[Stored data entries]
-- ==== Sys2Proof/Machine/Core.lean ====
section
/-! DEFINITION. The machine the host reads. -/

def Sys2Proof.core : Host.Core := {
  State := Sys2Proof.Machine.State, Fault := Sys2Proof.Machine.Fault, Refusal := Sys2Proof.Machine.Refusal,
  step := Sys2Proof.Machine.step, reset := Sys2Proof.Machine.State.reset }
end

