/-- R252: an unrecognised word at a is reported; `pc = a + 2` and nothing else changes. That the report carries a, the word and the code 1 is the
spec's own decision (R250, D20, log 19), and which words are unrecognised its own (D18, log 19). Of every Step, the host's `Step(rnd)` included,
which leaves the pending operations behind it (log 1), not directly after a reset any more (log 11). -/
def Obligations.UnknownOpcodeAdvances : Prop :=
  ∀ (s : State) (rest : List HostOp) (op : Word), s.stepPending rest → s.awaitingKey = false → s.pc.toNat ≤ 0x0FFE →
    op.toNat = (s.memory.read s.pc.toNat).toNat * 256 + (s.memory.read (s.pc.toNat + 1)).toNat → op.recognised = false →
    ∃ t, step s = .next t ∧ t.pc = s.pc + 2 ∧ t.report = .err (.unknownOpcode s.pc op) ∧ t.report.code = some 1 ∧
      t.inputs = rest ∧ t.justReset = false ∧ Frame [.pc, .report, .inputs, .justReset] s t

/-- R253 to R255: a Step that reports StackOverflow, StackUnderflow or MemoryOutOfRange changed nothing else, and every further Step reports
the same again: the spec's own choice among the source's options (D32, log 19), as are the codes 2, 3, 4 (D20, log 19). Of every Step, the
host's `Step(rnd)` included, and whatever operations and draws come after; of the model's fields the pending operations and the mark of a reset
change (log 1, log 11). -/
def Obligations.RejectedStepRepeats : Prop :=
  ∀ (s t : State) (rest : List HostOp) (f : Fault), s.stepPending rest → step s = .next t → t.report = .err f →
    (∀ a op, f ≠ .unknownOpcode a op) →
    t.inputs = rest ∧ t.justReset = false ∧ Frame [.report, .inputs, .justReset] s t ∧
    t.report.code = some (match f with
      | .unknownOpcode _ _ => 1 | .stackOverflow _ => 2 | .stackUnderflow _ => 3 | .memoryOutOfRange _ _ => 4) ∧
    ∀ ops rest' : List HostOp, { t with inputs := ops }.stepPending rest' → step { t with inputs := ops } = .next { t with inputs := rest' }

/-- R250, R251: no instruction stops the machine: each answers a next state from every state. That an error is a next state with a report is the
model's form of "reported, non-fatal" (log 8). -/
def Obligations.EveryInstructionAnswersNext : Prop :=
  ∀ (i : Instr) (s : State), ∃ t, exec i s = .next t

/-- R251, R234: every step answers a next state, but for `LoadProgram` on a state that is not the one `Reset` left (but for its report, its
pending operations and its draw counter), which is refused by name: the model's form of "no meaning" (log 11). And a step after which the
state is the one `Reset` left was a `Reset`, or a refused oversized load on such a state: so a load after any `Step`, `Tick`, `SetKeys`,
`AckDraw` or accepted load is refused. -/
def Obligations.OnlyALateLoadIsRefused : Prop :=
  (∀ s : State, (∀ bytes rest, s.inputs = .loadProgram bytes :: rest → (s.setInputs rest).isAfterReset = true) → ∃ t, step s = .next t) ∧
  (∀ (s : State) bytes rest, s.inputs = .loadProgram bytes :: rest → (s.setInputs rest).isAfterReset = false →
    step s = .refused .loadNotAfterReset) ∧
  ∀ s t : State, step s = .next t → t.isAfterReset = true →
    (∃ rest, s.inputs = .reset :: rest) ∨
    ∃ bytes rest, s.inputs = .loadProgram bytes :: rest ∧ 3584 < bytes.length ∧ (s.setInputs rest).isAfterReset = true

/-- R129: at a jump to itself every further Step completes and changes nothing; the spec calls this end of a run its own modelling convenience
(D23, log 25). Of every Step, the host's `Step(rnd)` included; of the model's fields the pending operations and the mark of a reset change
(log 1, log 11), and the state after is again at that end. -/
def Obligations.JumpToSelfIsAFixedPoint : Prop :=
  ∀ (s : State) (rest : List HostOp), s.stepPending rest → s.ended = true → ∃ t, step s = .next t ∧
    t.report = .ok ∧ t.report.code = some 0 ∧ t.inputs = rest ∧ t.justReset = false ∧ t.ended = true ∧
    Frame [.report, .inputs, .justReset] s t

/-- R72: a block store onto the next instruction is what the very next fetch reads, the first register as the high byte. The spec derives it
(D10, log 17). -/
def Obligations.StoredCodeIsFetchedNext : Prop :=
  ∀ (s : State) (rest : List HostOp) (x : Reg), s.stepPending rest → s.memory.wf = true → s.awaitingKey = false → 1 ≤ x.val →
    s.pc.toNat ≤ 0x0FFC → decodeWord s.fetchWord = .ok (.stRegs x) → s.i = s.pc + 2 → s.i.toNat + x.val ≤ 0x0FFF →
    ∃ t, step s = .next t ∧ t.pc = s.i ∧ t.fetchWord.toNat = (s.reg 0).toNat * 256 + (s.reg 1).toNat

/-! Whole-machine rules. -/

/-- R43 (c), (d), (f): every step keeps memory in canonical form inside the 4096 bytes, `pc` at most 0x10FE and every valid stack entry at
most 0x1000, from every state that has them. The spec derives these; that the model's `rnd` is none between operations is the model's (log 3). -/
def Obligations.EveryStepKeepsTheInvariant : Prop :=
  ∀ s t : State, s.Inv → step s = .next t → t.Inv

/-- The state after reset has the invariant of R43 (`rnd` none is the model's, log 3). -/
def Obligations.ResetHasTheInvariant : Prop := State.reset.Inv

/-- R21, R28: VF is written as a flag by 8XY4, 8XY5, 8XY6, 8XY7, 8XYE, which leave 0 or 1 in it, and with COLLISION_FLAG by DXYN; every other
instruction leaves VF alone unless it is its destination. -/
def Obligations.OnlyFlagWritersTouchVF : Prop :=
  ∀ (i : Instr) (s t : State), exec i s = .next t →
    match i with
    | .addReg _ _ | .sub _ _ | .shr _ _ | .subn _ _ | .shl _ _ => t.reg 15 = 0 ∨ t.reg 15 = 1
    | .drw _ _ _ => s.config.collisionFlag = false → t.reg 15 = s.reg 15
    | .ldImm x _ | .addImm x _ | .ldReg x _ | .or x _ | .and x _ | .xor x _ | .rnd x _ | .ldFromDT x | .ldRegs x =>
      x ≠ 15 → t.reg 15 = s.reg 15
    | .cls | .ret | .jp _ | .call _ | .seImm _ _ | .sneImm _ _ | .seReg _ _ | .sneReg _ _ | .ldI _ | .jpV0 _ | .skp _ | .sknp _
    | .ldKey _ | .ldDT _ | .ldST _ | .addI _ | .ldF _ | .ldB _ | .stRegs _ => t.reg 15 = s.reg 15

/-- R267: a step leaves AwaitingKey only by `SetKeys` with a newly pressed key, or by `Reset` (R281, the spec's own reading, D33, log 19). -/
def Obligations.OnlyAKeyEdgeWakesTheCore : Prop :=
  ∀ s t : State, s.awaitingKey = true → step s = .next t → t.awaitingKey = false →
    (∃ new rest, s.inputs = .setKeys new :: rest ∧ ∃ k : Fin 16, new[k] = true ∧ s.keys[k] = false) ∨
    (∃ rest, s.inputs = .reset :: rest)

...

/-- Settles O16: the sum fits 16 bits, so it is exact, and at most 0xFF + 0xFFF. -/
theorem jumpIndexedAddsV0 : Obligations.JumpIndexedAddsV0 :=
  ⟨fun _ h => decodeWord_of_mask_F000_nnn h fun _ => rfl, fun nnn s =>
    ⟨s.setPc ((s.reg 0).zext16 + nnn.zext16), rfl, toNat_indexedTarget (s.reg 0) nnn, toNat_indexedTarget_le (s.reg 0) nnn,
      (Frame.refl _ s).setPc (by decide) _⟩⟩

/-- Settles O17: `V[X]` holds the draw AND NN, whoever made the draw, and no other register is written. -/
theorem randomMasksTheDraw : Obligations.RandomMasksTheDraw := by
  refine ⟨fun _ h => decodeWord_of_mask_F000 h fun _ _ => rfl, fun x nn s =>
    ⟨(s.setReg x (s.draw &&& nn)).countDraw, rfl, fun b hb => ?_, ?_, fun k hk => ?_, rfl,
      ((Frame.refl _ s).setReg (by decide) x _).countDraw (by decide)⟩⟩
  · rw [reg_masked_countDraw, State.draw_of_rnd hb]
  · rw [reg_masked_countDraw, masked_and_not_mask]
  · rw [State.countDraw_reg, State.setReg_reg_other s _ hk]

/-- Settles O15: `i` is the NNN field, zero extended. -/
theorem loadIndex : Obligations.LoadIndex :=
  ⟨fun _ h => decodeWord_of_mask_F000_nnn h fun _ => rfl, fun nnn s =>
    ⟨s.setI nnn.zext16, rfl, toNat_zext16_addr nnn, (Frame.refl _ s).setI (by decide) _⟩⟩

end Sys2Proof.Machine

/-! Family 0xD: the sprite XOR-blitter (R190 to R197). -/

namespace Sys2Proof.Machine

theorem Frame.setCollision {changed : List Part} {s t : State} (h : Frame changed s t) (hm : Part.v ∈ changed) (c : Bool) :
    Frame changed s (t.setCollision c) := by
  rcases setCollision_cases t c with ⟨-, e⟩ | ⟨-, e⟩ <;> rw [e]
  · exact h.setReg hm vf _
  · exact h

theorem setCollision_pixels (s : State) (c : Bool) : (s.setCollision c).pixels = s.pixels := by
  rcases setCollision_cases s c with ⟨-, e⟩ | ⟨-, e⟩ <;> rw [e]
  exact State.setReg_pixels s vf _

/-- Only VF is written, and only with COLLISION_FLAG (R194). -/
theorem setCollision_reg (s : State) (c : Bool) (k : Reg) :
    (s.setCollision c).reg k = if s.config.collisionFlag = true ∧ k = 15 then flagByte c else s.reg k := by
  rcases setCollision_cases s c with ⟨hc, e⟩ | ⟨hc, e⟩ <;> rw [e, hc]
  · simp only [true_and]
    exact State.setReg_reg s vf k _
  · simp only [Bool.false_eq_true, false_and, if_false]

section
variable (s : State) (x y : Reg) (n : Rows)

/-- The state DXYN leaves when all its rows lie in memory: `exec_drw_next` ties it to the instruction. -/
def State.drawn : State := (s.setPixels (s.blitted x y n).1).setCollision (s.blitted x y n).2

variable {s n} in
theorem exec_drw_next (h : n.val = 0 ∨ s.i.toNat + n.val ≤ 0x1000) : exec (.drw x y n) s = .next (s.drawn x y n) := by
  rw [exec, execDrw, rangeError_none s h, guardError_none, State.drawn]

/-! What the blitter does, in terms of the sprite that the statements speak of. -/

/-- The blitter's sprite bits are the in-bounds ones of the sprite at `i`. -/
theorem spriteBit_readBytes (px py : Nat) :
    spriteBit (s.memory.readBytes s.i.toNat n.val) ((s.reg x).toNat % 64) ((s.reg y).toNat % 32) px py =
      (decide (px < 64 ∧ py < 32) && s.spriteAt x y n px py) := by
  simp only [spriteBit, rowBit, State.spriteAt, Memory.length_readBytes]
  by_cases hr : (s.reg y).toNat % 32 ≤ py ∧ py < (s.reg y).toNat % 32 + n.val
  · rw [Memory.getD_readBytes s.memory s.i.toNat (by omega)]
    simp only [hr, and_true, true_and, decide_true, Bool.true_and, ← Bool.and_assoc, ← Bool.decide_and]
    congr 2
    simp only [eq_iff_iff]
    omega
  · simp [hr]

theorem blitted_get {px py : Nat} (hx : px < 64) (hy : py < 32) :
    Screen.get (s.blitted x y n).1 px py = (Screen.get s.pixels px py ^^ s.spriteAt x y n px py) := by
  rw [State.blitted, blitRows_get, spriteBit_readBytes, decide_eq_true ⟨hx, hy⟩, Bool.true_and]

**What is being asked:**
Only one stretch of the records above is wanted: the lines between the one holding "theorem setCollision_reg (s" and the one holding "rowBit, State.spriteAt, Memory.length_readBytes]", inclusive, reproduced exactly.

**Response below:**
theorem setCollision_reg (s : State) (c : Bool) (k : Reg) :
    (s.setCollision c).reg k = if s.config.collisionFlag = true ∧ k = 15 then flagByte c else s.reg k := by
  rcases setCollision_cases s c with ⟨hc, e⟩ | ⟨hc, e⟩ <;> rw [e, hc]
  · simp only [true_and]
    exact State.setReg_reg s vf k _
  · simp only [Bool.false_eq_true, false_and, if_false]

section
variable (s : State) (x y : Reg) (n : Rows)

/-- The state DXYN leaves when all its rows lie in memory: `exec_drw_next` ties it to the instruction. -/
def State.drawn : State := (s.setPixels (s.blitted x y n).1).setCollision (s.blitted x y n).2

variable {s n} in
theorem exec_drw_next (h : n.val = 0 ∨ s.i.toNat + n.val ≤ 0x1000) : exec (.drw x y n) s = .next (s.drawn x y n) := by
  rw [exec, execDrw, rangeError_none s h, guardError_none, State.drawn]

/-! What the blitter does, in terms of the sprite that the statements speak of. -/

/-- The blitter's sprite bits are the in-bounds ones of the sprite at `i`. -/
theorem spriteBit_readBytes (px py : Nat) :
    spriteBit (s.memory.readBytes s.i.toNat n.val) ((s.reg x).toNat % 64) ((s.reg y).toNat % 32) px py =
      (decide (px < 64 ∧ py < 32) && s.spriteAt x y n px py) := by
  simp only [spriteBit, rowBit, State.spriteAt, Memory.length_readBytes]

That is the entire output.